**Given records**

/-- The dump writer, its ring and the code memory (R431, R440-R443). -/
def dumps : Prop :=
  -- DUMP_WRITE: nine words, then word 0, then DUMPWP
  Happens .dumpWrite [.trs, .mem, .bank, .resv, .ipend] (trsIx ++ every 0x500 1 256)
    (fun s => writerRuns s ∧ (headRecord s).isSome = true ∧ ¬ ringIsFull s ∧ bit s P.MEM_INJECT 0 = false ∧ (s.par P.TRS_DUMPWP).toNat < (s.par P.TRS_DUMPLEN).toNat ∧
      ∀ k < 10, writerMay s (ringWord s k) ∧ writerAwake s (ringWord s k))
    (fun s t => t.trs.fifo = s.trs.fifo.tail ∧ (t.par P.TRS_DUMPWP).toNat = ((s.par P.TRS_DUMPWP).toNat + 1) % (s.par P.TRS_DUMPLEN).toNat ∧
      t.par P.TRS_CNT = s.par P.TRS_CNT + 1 ∧ t.mem.tile = s.mem.tile ∧ t.mem.prog = s.mem.prog ∧ t.mem.dnvm = s.mem.dnvm ∧
      (∀ r, headRecord s = some r → ∀ k : Fin 10, t.sramCell ((ringWord s k.val).extractLsb' 0 18) = checkBits r[k] ++ r[k] ∧
        t.poisoned ((ringWord s k.val).extractLsb' 0 18) = false) ∧
      (∀ a : BitVec 18, (∀ k < 10, a ≠ (ringWord s k).extractLsb' 0 18) → t.sramCell a = s.sramCell a ∧ t.poisoned a = s.poisoned a)) ∧
  -- a full ring: the writer waits
  Happens .dumpWrite [.trs] [P.TRS_STATUS, P.TRS_CNT + 7] (fun s => writerRuns s ∧ (headRecord s).isSome = true ∧ ringIsFull s)
    (fun s t => bit t P.TRS_STATUS 0 = true ∧ t.trs.fifo = s.trs.fifo) ∧
  -- a refused word discards the record
  Happens .dumpWrite [.trs, .ipend] ([P.TRS_STATUS, P.TRS_CNT + 2, P.TRS_DWFAULT, P.TRS_FIFOLVL, P.TRS_FIFOMAX] ++ every 0x900 1 256)
    (fun s => writerRuns s ∧ (headRecord s).isSome = true ∧ ¬ ringIsFull s ∧ ∃ k, k < 10 ∧ ¬ writerMay s (ringWord s k))
    (fun s t => t.trs.fifo = s.trs.fifo.tail ∧ bit t P.TRS_STATUS 1 = true ∧ t.par P.TRS_DUMPWP = s.par P.TRS_DUMPWP ∧ t.par (P.TRS_CNT + 2) = s.par (P.TRS_CNT + 2) + 1 ∧
      bit t P.TRS_DWFAULT 35 = true ∧ (t.par P.TRS_DWFAULT).extractLsb' 24 3 = 1 ∧
      ∃ k, k < 10 ∧ (t.par P.TRS_DWFAULT).extractLsb' 0 24 = ringWord s k ∧ ¬ writerMay s (ringWord s k)) ∧
  -- an asleep arch keeps it waiting
  Happens .dumpWrite [.trs] [P.TRS_STATUS, P.MEM_STATUS]
    (fun s => writerRuns s ∧ (headRecord s).isSome = true ∧ ¬ ringIsFull s ∧ (∀ k < 10, writerMay s (ringWord s k)) ∧ ∃ k, k < 10 ∧ ¬ writerAwake s (ringWord s k))
    (fun s t => t.trs.fifo = s.trs.fifo ∧ bit t P.TRS_STATUS 2 = true ∧ bit t P.MEM_STATUS 3 = true) ∧
  -- without power in the TRESTLE region the records wait (R426)
  Happens .dumpWrite [] [] (fun s => bit s P.PWR_ISLAND 0 = false) (fun _ _ => True) ∧
  -- CMDATA_WRITE: 32 chips at CMADDR, which moves on; refused with CMERR where the block is in use
  (∀ (m : Master) (v : Word), Accepts (.cmdataWrite m v) m P.TRS_CMDATA v [.trs] [P.TRS_CMADDR] (fun _ s => s.trsRuns = true)
    (fun _ s t => let a := (s.par P.TRS_CMADDR).toNat % 4096
      (t.par P.TRS_CMADDR).toNat = (a + 1) % 4096 ∧ t.trs = { s.trs with codeMem := t.trs.codeMem } ∧
        ∀ k : Fin 4096, SMap.getD t.trs.codeMem k.val 0 = if k.val = a then v.extractLsb' 0 32 else SMap.getD s.trs.codeMem k.val 0)) ∧
  -- while the clock is stopped the word waits for it with its address, and CMADDR moves on at the latch (R50, R76)
  (∀ (m : Master) (v : Word), Accepts (.cmdataWrite m v) m P.TRS_CMDATA v [.trs] [P.TRS_CMADDR] (fun _ s => s.trsRuns = false)
    (fun _ s t => let a : BitVec 12 := (s.par P.TRS_CMADDR).extractLsb' 0 12
      t.par P.TRS_CMADDR = (a + 1).setWidth 36 ∧ t.trs = { s.trs with late := s.trs.late ++ [.code a (v.extractLsb' 0 32)] })) ∧
  (∀ (m : Master) (v : Word), ∀ (acc : Accessor) (s : State), arriving m P.TRS_CMDATA v s = some acc → taken acc P.TRS_CMDATA s → s.writeRefusal acc P.TRS_CMDATA v = 2 →
    ∃ t, exec (.cmdataWrite m v) s = .next t ∧ answered m P.TRS_CMDATA 2 s t ∧ bit t P.TRS_STATUS 4 = true ∧
      Untouched (queueOf m) [P.SYS_PERR, P.SYS_PERRCNT, P.TRS_STATUS] s t) ∧
  -- DUMPBASE_WRITE: the pointers return to 0
  (∀ (m : Master) (len : Bool) (v : Word), Accepts (.dumpbaseWrite m len v) m (if len then P.TRS_DUMPLEN else P.TRS_DUMPBASE) v []
    [if len then P.TRS_DUMPLEN else P.TRS_DUMPBASE, P.TRS_DUMPWP, P.TRS_DUMPRP] (fun _ _ => True)
    (fun _ _ t => (t.par (if len then P.TRS_DUMPLEN else P.TRS_DUMPBASE)).toNat = v.toNat % (if len then 2 ^ 13 else 2 ^ 24) ∧ t.par P.TRS_DUMPWP = 0 ∧ t.par P.TRS_DUMPRP = 0))

/-- SSTATUS bits 1:0: 0 idle, 1 capturing, 2 computing, 3 writing. -/
def search (s : State) : Nat := ((s.par P.TRS_SSTATUS).extractLsb' 0 2).toNat

/-- A result of hypothesis `h` for the word at `a` is at the head of the FIFO, to be added with `add`; `live`: of the pass under way. No more are formed now. -/
def resultHead (s : State) (h : BitVec 12) (a : Addr) (add : Bool) (v : Word) (live : Bool) : Prop :=
  writerRuns s ∧ s.trs.fifo.head? = some (.result h a add v live) ∧ (s.trsRuns = false ∨ s.trs.nextH = 4096) ∧ s.trs.abortAt = none ∧ bit s P.MEM_INJECT 0 = false

/-- The items of the FIFO when a new pass starts: a result of an earlier pass is written, and counts no more. -/
def stale : TrsItem → TrsItem
  | .result h a add v _ => .result h a add v false
  | r => r

/-- What dealing with a result leaves beside its word: it leaves the FIFO, counts in its pass, and its value enters the map. -/
def dealtWith (h : BitVec 12) (live : Bool) (w : Word) (s t : State) : Prop :=
  t.trs.fifo = s.trs.fifo.tail ∧ t.trs.doneH = (if live then s.trs.doneH + 1 else s.trs.doneH) ∧
    (live = true → SMap.find t.trs.vals h.toNat = some w) ∧ (live = false → t.trs.vals = s.trs.vals)

/-- P_h of hypothesis `h` with the code of channel `cc` (R449): the captured samples mixed with a carrier from 0, advancing by SCARR, times the code from
SSTART + h × STEP, advancing by SCODEF, summed without clamping. -/
def hypothesisPower (s : State) (cc : Fin 48) (h : Nat) : Nat :=
  let start := (s.par P.TRS_SSTART).toNat * 2 ^ 9 + h * 2 ^ (29 + ((s.par P.TRS_SCFG).extractLsb' 10 2).toNat)
  let term := fun (n : Nat) =>
    let x := (s.trs.cap.map (fun e => (e.1.toInt, e.2.toInt))).getD n (0, 0)
    let z := wiped x (BitVec.ofNat 32 (n * ((s.par P.TRS_SCARR).extractLsb' 0 32).toNat))
    let g := amplitude s cc ((start + n * ((s.par P.TRS_SCODEF).extractLsb' 0 32).toNat) % codeLength s cc)
    (g * z.1, g * z.2)
  let re := ((List.range s.trs.cap.length).map (fun n => (term n).1)).sum
  let im := ((List.range s.trs.cap.length).map (fun n => (term n).2)).sum
  min ((re * re + im * im).toNat / 2 ^ (s.par P.TRS_SPSHIFT).toNat) (2 ^ 36 - 1)

/-- The search engine (R430, R448-R451). -/
def searches : Prop :=
  (∀ (m : Master) (v : Word), v.extractLsb' 0 2 = 1 → Accepts (.searchCapture m v) m P.TRS_SCMD v [.trs] [P.TRS_SSTATUS]
    (fun _ s => s.trsRuns = true ∧ search s = 0)
    (fun _ s t => search t = 1 ∧ t.trs = { s.trs with cap := [], capValid := false, capEnd := (((s.par P.TRS_SCFG).extractLsb' 7 2).toNat + 1) * 26000, capInp := bit s P.TRS_SCFG 6 })) ∧
  (∀ (m : Master) (v : Word), v.extractLsb' 0 2 = 2 → Accepts (.searchPass m v) m P.TRS_SCMD v [.trs] [P.TRS_SSTATUS]
    (fun _ s => s.trsRuns = true ∧ search s = 0 ∧ s.trs.capValid = true ∧ passCode s)
    (fun _ s t => search t = 2 ∧ t.trs = { s.trs with fifo := s.trs.fifo.map stale, nextH := 0, doneH := 0, abortAt := none, vals := [] })) ∧
  -- a command while a pass runs, or of 2 with no valid capture, sets CMDREJ
  (∀ (m : Master) (v : Word), v.extractLsb' 0 2 = 1 → Accepts (.searchCapture m v) m P.TRS_SCMD v [] [P.TRS_SSTATUS] (fun _ s => s.trsRuns = true ∧ search s ≠ 0)
    (fun _ s t => bit t P.TRS_SSTATUS 3 = true ∧ search t = search s)) ∧
  (∀ (m : Master) (v : Word), v.extractLsb' 0 2 = 2 → Accepts (.searchPass m v) m P.TRS_SCMD v [] [P.TRS_SSTATUS]
    (fun _ s => s.trsRuns = true ∧ (search s ≠ 0 ∨ s.trs.capValid = false))
    (fun _ s t => bit t P.TRS_SSTATUS 3 = true ∧ search t = search s)) ∧
  -- a pass that names a badly configured code: CFGERR of its channel
  (∀ (m : Master) (v : Word), v.extractLsb' 0 2 = 2 → ∀ cc : Fin 48, Accepts (.searchPass m v) m P.TRS_SCMD v [] [ofTrack P.CH_STATUS cc]
    (fun _ s => s.trsRuns = true ∧ search s = 0 ∧ s.trs.capValid = true ∧ (s.par P.TRS_SCFG).extractLsb' 0 6 = BitVec.ofNat 6 cc.val ∧ ¬ codeGood s cc)
    (fun _ _ t => bit t (ofTrack P.CH_STATUS cc) 3 = true)) ∧
  -- SEARCH_ABORT: at the next group of 256 hypotheses, at once where every result before it is dealt with
  (∀ (m : Master) (v : Word), v.extractLsb' 0 2 = 3 → Accepts (.searchAbort m v) m P.TRS_SCMD v [.trs] [P.TRS_SSTATUS]
    (fun _ s => s.trsRuns = true ∧ s.trs.nextH.toNat ≤ 4096)
    (fun _ s t => let group : BitVec 13 := BitVec.ofNat 13 (256 * ((s.trs.nextH.toNat + 255) / 256))
      (search s < 2 → search t = 0 ∧ t.trs = s.trs) ∧
      (2 ≤ search s → s.trs.doneH = group → search t = 0 ∧ t.trs = { s.trs with abortAt := none }) ∧
      (2 ≤ search s → s.trs.doneH ≠ group → search t = search s ∧ t.trs = { s.trs with abortAt := some group }))) ∧
  -- while the clock is stopped the shell latches a command (R50, R76)
  (∀ (m : Master) (v : Word), ∀ r ∈ [(Instr.searchCapture m v, 1), (.searchPass m v, 2), (.searchAbort m v, 3)], (v.extractLsb' 0 2).toNat = r.2 →
    Accepts r.1 m P.TRS_SCMD v [.trs] [] (fun _ s => s.trsRuns = false)
      (fun _ s t => t.trs = { s.trs with late := s.trs.late ++ [.search (v.extractLsb' 0 2) (s.par P.TRS_SCFG)] })) ∧
  -- SEARCH_RESULT_WRITE forms the next result, P_h for the word SRESBASE + h, and writes it where none waits before it (R449-R451)
  (∀ cc : Fin 48, Happens .searchResultWrite [.trs, .mem, .bank, .resv] (trsIx ++ every 0x500 1 256)
    (fun s => writerRuns s ∧ s.trsRuns = true ∧ search s = 2 ∧ s.trs.fifo = [] ∧ s.trs.nextH.toNat < 4096 ∧ s.trs.abortAt = none ∧ bit s P.TRS_SCFG 9 = false ∧
      (s.par P.TRS_SCFG).extractLsb' 0 6 = BitVec.ofNat 6 cc.val ∧ codeGood s cc ∧ bit s P.MEM_INJECT 0 = false ∧
      (let a := (s.par P.TRS_SRESBASE).extractLsb' 0 24 + s.trs.nextH.setWidth 24; writerMay s a ∧ writerAwake s a))
    (fun s t => let a : Addr := (s.par P.TRS_SRESBASE).extractLsb' 0 24 + s.trs.nextH.setWidth 24
      let v : Word := BitVec.ofNat 36 (hypothesisPower s cc s.trs.nextH.toNat)
      search t = 3 ∧ t.trs.fifo = [] ∧ t.trs.nextH = s.trs.nextH + 1 ∧ t.trs.doneH = s.trs.doneH + 1 ∧ SMap.find t.trs.vals s.trs.nextH.toNat = some v ∧
        t.sramCell (a.extractLsb' 0 18) = checkBits v ++ v ∧ OneWord (a.extractLsb' 0 18) s t)) ∧
  -- the oldest result is written, or with ACCUM added at the bank; one of an earlier pass is written and does not count
  (∀ (h : BitVec 12) (a : Addr) (v : Word) (live : Bool), Happens .searchResultWrite [.trs, .mem, .bank, .resv] (trsIx ++ every 0x500 1 256)
    (fun s => resultHead s h a false v live ∧ writerMay s a ∧ writerAwake s a)
    (fun s t => dealtWith h live v s t ∧ t.sramCell (a.extractLsb' 0 18) = checkBits v ++ v ∧ OneWord (a.extractLsb' 0 18) s t)) ∧
  (∀ (h : BitVec 12) (a : Addr) (v old : Word) (live : Bool), Happens .searchResultWrite [.trs, .mem, .bank, .resv, .ipend] (trsIx ++ every 0x500 1 256)
    (fun s => resultHead s h a true v live ∧ writerMay s a ∧ s.regionFail { master := .host, dom := 1, prv := false } spData a .rw = none ∧ writerAwake s a ∧
      s.poisoned (a.extractLsb' 0 18) = false ∧ readable (s.sramCell (a.extractLsb' 0 18)) = some old)
    (fun s t => dealtWith h live (old + v) s t ∧ t.sramCell (a.extractLsb' 0 18) = checkBits (old + v) ++ (old + v) ∧ OneWord (a.extractLsb' 0 18) s t)) ∧
  -- a word the writer may not write is left out: DWFAULT with kind 1, CNT2, and the hypothesis has no value
  (∀ (h : BitVec 12) (a : Addr) (v : Word) (live : Bool), Happens .searchResultWrite [.trs, .ipend] (trsIx ++ every 0x900 1 256)
    (fun s => resultHead s h a false v live ∧ ¬ writerMay s a)
    (fun s t => t.trs.fifo = s.trs.fifo.tail ∧ t.trs.doneH = (if live then s.trs.doneH + 1 else s.trs.doneH) ∧ t.trs.vals = s.trs.vals ∧
      bit t P.TRS_DWFAULT 35 = true ∧ (t.par P.TRS_DWFAULT).extractLsb' 24 3 = 1 ∧ (t.par P.TRS_DWFAULT).extractLsb' 0 24 = a ∧
      bit t P.TRS_STATUS 1 = true ∧ t.par (P.TRS_CNT + 2) = s.par (P.TRS_CNT + 2) + 1)) ∧
  -- SEARCH_PASS_DONE: PASSDONE, TRSSRCH, request line 9, the largest value with its hypothesis and the mean
  Happens .searchPassDone [.ipend, .lines] trsIx
    (fun s => s.awake = true ∧ s.trsRuns = true ∧ search s = 3 ∧ s.trs.doneH = 4096 ∧ s.trs.abortAt = none ∧ s.trs.vals ≠ [] ∧ (∀ e ∈ s.trs.vals, e.1 < 4096))
    (fun s t => search t = 0 ∧ bit t P.TRS_SSTATUS 2 = true ∧ t.par P.TRS_SPASSCNT = s.par P.TRS_SPASSCNT + 1 ∧ t.lines.getLsbD 9 = true ∧
      (bit s P.TRS_IRQEN 2 = true → t.umber.ipend.getLsbD 18 = true) ∧
      (∀ e ∈ s.trs.vals, e.2.toNat ≤ (t.par P.TRS_SPEAK).toNat) ∧
      (∃ e, s.trs.vals.find? (fun e => decide (e.2 = t.par P.TRS_SPEAK)) = some e ∧ ((t.par P.TRS_SPEAKIDX).extractLsb' 0 12).toNat = e.1 ∧ e.2 = t.par P.TRS_SPEAK) ∧
      (t.par P.TRS_SMEAN).toNat = (s.trs.vals.map (fun e => e.2.toNat)).sum / s.trs.vals.length)

end Sys2Proof.Claims
end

**Instructions for the task**
Taking the material above, extract exactly and only the lines from the line with "(∀ (m : Master) (v : Word), ∀ r" to the line with "(fun s => writerRuns s ∧ s.trsRuns", inclusive of both.

**Result for this task**
  (∀ (m : Master) (v : Word), ∀ r ∈ [(Instr.searchCapture m v, 1), (.searchPass m v, 2), (.searchAbort m v, 3)], (v.extractLsb' 0 2).toNat = r.2 →
    Accepts r.1 m P.TRS_SCMD v [.trs] [] (fun _ s => s.trsRuns = false)
      (fun _ s t => t.trs = { s.trs with late := s.trs.late ++ [.search (v.extractLsb' 0 2) (s.par P.TRS_SCFG)] })) ∧
  -- SEARCH_RESULT_WRITE forms the next result, P_h for the word SRESBASE + h, and writes it where none waits before it (R449-R451)
  (∀ cc : Fin 48, Happens .searchResultWrite [.trs, .mem, .bank, .resv] (trsIx ++ every 0x500 1 256)
    (fun s => writerRuns s ∧ s.trsRuns = true ∧ search s = 2 ∧ s.trs.fifo = [] ∧ s.trs.nextH.toNat < 4096 ∧ s.trs.abortAt = none ∧ bit s P.TRS_SCFG 9 = false ∧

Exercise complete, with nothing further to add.